**** Given records ****
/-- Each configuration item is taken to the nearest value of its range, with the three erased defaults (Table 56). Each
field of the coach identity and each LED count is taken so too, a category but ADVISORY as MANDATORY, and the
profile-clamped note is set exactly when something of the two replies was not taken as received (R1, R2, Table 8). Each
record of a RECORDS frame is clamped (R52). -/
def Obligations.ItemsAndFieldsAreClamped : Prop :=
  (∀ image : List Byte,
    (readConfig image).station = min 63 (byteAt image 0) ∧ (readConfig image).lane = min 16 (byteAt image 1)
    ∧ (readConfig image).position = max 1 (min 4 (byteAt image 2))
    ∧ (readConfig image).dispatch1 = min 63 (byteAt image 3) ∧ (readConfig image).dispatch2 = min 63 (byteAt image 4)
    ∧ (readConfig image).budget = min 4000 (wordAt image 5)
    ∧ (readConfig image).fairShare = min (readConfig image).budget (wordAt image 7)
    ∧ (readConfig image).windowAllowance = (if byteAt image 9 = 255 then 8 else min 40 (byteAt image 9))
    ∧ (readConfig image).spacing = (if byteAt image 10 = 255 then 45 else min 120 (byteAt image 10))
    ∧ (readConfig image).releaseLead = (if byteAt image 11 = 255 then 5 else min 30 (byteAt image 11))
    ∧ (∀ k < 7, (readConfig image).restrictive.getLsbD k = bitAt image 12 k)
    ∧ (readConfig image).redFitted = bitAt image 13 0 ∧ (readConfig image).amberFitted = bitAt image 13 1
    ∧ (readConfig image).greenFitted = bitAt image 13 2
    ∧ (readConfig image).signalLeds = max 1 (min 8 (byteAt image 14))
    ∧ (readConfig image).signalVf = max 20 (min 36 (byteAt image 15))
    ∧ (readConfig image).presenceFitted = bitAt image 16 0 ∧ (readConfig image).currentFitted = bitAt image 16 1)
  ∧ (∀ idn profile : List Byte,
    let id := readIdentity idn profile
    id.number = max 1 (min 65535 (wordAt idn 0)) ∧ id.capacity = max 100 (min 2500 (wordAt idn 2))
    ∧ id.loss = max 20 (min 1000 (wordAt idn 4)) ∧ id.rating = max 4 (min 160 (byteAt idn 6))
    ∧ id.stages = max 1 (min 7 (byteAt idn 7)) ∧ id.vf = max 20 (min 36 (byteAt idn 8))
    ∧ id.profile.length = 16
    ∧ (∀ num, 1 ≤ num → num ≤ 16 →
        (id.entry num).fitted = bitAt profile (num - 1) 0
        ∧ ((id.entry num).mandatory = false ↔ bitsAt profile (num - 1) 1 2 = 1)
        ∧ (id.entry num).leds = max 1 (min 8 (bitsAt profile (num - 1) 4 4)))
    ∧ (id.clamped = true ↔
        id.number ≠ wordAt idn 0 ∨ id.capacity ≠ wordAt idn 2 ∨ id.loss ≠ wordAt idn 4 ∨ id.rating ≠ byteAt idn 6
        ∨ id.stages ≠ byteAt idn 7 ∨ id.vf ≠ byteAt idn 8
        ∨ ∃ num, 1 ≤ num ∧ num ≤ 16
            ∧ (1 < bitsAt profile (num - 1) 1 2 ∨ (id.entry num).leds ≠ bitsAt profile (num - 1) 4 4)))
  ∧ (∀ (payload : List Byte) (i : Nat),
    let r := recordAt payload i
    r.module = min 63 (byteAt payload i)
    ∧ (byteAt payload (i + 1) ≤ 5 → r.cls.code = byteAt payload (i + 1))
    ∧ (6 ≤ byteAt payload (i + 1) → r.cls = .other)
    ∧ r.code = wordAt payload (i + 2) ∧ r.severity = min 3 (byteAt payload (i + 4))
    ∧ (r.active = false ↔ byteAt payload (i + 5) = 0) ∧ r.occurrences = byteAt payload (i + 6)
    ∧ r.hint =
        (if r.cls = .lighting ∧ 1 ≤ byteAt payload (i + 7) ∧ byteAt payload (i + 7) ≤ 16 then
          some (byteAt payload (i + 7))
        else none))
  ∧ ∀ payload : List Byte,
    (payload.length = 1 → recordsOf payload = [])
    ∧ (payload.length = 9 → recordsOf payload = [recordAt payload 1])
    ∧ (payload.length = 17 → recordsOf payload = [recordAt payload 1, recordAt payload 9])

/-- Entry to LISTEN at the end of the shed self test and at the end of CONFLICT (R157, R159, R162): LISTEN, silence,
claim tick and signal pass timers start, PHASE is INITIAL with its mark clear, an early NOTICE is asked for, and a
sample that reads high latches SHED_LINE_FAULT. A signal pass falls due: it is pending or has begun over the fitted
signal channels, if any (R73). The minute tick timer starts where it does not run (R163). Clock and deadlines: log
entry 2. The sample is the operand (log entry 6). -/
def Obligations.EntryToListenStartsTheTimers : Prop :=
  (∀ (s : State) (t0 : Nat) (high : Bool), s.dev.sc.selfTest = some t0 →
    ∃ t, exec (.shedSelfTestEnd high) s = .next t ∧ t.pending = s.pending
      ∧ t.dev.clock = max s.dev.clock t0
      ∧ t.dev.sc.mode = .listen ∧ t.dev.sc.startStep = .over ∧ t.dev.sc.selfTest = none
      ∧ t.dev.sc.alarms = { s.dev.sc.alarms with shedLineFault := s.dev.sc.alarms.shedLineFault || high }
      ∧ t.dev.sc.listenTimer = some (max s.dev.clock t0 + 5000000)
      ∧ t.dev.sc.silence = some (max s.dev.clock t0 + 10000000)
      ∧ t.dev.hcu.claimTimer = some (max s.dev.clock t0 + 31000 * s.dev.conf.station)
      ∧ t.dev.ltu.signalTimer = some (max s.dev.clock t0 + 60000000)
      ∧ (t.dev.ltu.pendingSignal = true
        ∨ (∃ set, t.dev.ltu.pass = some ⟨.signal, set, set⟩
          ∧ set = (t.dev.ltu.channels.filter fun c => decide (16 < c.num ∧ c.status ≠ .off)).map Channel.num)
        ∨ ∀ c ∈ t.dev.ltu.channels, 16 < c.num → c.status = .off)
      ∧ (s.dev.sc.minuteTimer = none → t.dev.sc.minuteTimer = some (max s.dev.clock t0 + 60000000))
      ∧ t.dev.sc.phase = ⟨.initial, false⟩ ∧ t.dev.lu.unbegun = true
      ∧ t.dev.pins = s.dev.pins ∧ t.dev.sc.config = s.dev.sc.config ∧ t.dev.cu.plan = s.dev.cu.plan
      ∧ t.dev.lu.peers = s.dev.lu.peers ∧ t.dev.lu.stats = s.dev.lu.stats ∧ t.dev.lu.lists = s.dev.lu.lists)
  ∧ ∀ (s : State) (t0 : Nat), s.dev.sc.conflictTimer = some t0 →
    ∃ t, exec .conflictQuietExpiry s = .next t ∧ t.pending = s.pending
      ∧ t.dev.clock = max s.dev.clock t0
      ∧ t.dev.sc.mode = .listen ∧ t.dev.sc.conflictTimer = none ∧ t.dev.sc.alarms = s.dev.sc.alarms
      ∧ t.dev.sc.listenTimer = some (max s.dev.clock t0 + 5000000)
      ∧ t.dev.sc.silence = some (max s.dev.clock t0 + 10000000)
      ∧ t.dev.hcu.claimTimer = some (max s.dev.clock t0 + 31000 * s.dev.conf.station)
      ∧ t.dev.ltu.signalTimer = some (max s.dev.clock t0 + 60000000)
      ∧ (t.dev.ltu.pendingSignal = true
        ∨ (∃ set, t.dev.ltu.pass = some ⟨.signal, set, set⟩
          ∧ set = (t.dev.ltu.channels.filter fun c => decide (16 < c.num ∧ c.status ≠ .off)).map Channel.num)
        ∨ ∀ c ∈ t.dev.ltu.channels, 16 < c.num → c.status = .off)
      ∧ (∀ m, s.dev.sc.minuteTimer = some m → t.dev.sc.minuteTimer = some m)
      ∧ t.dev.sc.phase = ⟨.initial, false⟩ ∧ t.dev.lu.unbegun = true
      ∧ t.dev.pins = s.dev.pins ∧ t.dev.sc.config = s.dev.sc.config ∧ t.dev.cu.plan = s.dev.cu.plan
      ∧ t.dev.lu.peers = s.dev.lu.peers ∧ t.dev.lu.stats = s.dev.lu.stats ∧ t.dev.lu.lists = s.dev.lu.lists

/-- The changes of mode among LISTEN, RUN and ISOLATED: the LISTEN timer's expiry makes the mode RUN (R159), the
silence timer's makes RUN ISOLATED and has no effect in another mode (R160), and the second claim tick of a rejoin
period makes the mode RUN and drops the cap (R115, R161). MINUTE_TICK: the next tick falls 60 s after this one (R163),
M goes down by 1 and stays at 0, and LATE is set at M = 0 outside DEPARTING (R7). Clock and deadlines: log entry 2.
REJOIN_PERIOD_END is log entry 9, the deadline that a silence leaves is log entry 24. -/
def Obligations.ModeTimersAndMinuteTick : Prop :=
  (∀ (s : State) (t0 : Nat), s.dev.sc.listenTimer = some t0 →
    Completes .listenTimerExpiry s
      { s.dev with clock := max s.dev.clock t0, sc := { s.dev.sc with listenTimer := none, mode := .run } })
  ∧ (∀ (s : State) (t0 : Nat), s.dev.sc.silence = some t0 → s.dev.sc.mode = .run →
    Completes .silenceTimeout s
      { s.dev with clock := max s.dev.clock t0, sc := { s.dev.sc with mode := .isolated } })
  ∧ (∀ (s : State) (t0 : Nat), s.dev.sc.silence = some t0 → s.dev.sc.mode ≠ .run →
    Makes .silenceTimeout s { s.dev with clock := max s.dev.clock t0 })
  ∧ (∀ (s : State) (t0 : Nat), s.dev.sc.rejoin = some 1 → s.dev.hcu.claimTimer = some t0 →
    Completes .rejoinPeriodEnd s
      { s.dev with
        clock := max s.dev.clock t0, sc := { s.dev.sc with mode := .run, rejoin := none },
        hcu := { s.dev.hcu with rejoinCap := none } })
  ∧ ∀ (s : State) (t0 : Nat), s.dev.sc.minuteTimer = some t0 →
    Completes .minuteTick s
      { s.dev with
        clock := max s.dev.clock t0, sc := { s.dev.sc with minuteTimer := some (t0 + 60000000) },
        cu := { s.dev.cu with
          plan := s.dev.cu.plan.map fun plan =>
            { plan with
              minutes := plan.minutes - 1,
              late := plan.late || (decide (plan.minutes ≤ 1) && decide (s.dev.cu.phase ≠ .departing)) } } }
****
**** Given records ****
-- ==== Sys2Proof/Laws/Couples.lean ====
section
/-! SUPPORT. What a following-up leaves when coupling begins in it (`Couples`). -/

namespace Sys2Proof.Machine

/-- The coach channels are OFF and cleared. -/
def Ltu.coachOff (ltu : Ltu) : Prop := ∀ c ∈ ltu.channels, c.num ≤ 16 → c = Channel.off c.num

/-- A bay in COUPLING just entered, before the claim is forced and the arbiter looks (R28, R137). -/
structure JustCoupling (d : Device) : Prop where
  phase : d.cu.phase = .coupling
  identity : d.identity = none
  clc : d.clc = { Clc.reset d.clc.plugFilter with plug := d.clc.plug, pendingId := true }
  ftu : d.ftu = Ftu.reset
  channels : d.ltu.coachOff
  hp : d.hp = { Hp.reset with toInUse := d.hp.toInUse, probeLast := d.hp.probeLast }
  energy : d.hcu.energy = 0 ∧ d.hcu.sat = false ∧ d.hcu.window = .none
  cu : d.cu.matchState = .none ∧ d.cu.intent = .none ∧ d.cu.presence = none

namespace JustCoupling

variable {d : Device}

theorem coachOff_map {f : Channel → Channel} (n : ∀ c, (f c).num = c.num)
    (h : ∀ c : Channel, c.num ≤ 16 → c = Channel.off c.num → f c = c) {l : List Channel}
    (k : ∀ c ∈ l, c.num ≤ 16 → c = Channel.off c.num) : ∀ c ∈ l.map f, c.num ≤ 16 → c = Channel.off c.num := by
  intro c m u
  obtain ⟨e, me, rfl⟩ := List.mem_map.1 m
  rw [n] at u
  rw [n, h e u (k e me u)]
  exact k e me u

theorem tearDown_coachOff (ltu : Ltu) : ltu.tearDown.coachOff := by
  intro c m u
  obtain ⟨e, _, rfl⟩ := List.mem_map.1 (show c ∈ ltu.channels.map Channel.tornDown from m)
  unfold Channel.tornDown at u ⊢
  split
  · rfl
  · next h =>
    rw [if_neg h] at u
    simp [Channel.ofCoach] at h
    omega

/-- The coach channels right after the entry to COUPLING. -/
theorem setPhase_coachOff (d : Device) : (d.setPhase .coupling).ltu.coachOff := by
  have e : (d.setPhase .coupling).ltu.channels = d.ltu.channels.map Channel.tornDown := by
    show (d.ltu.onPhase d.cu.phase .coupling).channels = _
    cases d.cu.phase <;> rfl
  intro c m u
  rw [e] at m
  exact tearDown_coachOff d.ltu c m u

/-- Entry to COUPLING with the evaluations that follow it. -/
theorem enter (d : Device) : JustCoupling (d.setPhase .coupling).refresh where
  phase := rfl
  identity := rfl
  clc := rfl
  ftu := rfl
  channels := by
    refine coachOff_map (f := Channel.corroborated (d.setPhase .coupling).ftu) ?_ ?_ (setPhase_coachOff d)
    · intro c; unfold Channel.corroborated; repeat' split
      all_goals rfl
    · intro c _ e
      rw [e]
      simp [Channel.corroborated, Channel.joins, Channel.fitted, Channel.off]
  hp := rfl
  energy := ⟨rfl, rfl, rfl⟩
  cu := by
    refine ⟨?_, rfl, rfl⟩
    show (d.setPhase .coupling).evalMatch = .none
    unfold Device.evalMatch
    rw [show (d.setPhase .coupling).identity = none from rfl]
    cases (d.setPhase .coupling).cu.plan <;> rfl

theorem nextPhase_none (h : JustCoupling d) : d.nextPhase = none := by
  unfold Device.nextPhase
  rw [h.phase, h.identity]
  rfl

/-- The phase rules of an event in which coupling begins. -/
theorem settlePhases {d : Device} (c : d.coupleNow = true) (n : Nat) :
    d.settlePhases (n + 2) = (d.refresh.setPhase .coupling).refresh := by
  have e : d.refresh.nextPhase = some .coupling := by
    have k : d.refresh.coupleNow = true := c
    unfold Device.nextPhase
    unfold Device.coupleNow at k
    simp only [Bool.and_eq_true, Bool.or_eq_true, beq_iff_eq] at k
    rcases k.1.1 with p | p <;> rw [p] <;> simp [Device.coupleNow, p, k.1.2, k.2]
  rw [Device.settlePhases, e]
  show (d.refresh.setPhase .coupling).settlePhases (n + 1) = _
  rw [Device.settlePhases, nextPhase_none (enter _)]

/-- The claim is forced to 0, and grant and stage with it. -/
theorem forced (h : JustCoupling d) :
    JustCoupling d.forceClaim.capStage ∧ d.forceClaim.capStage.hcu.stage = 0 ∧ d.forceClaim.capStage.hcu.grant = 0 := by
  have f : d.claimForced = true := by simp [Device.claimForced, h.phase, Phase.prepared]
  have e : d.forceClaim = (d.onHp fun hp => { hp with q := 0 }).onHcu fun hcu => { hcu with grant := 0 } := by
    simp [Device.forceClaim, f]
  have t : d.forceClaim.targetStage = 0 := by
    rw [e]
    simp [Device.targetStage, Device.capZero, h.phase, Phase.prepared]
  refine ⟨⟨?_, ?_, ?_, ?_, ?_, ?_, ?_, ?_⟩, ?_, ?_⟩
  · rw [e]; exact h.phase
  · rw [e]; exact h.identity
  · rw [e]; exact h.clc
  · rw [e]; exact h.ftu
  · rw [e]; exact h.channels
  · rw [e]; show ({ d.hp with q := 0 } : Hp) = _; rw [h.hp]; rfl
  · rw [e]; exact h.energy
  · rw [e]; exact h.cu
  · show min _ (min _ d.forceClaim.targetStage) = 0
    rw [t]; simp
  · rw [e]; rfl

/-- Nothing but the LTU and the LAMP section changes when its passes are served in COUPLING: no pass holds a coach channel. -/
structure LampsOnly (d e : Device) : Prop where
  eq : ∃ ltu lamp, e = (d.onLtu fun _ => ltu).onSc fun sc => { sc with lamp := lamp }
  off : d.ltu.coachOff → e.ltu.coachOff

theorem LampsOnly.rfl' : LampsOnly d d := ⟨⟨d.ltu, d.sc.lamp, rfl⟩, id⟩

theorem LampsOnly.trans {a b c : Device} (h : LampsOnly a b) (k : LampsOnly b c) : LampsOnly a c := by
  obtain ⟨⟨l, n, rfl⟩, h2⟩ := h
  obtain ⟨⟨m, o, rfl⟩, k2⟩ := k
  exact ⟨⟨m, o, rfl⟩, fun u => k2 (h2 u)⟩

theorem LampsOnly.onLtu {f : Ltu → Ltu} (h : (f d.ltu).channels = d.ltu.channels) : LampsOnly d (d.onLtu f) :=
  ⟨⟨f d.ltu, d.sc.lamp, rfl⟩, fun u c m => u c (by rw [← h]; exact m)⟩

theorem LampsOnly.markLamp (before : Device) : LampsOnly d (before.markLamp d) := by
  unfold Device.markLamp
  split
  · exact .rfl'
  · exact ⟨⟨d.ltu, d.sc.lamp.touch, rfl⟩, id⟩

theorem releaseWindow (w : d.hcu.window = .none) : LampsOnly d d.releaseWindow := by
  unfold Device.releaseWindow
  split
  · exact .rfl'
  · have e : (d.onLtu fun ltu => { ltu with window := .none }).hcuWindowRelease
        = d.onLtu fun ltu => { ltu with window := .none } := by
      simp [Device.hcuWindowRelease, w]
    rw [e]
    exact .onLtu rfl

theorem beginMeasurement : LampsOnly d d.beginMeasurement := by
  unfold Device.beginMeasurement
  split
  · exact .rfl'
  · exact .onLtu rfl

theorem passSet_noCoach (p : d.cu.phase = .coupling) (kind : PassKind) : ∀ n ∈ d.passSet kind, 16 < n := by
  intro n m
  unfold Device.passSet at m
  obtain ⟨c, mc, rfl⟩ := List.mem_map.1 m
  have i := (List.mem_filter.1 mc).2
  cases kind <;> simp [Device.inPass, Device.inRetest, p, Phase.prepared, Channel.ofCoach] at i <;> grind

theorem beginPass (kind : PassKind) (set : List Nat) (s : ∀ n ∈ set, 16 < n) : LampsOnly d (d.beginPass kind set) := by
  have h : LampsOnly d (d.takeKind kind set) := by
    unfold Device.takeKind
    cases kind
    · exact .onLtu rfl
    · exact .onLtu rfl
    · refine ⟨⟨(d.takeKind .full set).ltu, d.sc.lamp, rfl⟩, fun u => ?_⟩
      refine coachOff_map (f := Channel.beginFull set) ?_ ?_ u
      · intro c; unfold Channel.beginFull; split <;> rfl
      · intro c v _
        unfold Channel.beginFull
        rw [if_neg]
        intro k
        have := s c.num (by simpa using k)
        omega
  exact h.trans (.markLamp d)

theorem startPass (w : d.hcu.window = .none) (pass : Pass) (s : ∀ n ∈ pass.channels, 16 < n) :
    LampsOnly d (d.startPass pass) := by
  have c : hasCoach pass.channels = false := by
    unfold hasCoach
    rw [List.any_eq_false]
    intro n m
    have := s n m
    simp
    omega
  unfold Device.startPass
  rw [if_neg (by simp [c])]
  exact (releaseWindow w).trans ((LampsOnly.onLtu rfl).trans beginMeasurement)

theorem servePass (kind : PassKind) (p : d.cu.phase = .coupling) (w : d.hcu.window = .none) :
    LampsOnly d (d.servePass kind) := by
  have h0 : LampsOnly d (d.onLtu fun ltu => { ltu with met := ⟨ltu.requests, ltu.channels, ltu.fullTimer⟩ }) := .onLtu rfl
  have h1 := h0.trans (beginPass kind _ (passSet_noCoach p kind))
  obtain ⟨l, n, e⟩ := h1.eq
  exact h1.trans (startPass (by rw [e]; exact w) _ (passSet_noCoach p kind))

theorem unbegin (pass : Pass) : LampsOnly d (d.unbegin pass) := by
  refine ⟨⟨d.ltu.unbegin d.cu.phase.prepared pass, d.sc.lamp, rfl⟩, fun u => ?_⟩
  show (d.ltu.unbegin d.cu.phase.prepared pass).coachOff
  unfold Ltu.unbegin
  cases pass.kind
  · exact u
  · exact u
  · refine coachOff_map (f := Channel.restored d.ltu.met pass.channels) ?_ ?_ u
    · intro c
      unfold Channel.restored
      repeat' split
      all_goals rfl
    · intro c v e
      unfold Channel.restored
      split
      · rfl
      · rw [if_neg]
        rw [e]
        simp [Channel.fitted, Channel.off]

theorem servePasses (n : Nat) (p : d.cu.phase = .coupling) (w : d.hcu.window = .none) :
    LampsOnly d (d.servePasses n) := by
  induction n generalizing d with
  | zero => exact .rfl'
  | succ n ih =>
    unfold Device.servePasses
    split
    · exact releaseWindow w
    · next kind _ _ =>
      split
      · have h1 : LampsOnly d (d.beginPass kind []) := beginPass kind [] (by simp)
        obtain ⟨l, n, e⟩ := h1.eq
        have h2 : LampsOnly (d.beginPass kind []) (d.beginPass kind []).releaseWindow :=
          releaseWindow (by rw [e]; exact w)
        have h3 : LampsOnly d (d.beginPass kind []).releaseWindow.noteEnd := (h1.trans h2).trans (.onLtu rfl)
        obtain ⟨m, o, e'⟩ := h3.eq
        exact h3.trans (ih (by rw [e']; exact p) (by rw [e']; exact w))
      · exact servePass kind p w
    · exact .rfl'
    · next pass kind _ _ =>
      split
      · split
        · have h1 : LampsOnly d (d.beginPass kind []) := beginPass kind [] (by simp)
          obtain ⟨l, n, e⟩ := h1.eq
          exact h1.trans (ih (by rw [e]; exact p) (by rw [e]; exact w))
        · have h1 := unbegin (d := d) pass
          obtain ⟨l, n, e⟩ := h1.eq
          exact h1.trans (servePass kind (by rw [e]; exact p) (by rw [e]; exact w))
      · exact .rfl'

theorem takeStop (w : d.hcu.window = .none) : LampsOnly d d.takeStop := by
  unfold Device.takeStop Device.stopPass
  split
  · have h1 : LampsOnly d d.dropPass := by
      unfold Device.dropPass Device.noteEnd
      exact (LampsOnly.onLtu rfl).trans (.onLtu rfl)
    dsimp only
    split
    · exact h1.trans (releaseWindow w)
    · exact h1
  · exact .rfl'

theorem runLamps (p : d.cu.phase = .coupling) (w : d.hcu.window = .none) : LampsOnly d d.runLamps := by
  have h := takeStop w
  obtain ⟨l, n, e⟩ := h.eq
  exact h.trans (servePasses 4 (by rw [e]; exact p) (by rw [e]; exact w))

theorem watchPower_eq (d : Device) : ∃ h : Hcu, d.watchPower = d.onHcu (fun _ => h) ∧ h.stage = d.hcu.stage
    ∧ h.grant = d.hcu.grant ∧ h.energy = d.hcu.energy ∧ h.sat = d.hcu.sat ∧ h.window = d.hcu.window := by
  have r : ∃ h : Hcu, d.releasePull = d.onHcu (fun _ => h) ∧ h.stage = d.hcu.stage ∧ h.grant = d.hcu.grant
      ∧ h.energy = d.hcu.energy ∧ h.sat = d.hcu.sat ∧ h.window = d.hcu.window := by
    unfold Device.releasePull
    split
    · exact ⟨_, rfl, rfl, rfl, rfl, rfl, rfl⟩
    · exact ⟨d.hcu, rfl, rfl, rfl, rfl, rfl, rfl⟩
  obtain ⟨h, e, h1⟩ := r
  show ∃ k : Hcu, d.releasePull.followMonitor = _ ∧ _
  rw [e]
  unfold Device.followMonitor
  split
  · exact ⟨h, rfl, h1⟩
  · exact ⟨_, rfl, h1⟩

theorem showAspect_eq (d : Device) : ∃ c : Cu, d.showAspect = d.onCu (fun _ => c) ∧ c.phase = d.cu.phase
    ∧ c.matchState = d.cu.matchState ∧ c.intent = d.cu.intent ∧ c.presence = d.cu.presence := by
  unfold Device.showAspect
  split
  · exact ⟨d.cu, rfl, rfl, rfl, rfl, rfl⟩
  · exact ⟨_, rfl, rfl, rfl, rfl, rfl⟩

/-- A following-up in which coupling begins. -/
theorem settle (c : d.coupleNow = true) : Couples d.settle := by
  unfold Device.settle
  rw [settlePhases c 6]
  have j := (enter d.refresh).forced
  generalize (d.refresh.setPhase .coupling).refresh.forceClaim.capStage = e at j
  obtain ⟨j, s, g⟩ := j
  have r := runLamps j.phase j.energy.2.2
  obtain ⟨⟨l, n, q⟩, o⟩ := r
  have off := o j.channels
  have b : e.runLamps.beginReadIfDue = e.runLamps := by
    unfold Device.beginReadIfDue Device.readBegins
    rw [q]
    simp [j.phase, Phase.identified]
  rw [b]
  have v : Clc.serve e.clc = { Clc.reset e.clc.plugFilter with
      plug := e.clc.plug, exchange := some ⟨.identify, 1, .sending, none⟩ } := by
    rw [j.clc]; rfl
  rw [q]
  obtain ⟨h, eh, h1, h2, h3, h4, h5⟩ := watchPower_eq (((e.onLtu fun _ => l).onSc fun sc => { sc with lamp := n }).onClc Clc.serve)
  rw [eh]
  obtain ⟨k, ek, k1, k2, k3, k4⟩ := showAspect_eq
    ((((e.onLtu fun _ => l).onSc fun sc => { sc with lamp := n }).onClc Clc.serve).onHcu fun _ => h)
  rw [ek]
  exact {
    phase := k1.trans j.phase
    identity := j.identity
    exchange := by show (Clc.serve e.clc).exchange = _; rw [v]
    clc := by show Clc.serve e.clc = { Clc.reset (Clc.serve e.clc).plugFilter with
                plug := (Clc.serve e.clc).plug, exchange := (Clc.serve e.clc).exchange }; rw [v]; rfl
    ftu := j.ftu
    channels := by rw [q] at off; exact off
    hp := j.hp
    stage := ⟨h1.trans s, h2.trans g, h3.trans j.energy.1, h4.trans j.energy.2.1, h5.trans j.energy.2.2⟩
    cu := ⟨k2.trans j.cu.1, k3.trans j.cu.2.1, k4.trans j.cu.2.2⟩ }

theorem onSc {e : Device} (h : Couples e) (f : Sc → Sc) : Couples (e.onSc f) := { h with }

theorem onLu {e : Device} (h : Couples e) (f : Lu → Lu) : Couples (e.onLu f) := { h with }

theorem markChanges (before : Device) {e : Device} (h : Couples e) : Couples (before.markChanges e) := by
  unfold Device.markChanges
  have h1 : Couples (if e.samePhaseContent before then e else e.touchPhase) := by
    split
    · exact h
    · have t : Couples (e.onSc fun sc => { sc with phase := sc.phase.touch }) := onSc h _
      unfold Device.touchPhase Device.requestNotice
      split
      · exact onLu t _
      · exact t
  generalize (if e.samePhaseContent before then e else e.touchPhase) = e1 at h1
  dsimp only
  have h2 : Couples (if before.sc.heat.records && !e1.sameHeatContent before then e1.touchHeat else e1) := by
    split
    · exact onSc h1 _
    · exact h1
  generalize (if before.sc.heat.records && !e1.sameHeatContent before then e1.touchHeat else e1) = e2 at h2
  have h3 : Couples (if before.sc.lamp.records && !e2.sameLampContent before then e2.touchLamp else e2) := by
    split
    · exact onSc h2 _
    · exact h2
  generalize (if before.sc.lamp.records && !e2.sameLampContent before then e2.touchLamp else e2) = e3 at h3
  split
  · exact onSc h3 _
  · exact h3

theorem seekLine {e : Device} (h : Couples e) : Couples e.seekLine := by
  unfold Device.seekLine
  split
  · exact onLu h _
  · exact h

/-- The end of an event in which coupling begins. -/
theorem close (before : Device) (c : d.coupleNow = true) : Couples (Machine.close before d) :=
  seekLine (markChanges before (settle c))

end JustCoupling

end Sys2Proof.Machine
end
****
- **Task to complete**
Check the data above line by line for the word "falls". State only how many lines contain it.

- **Result for this task**
2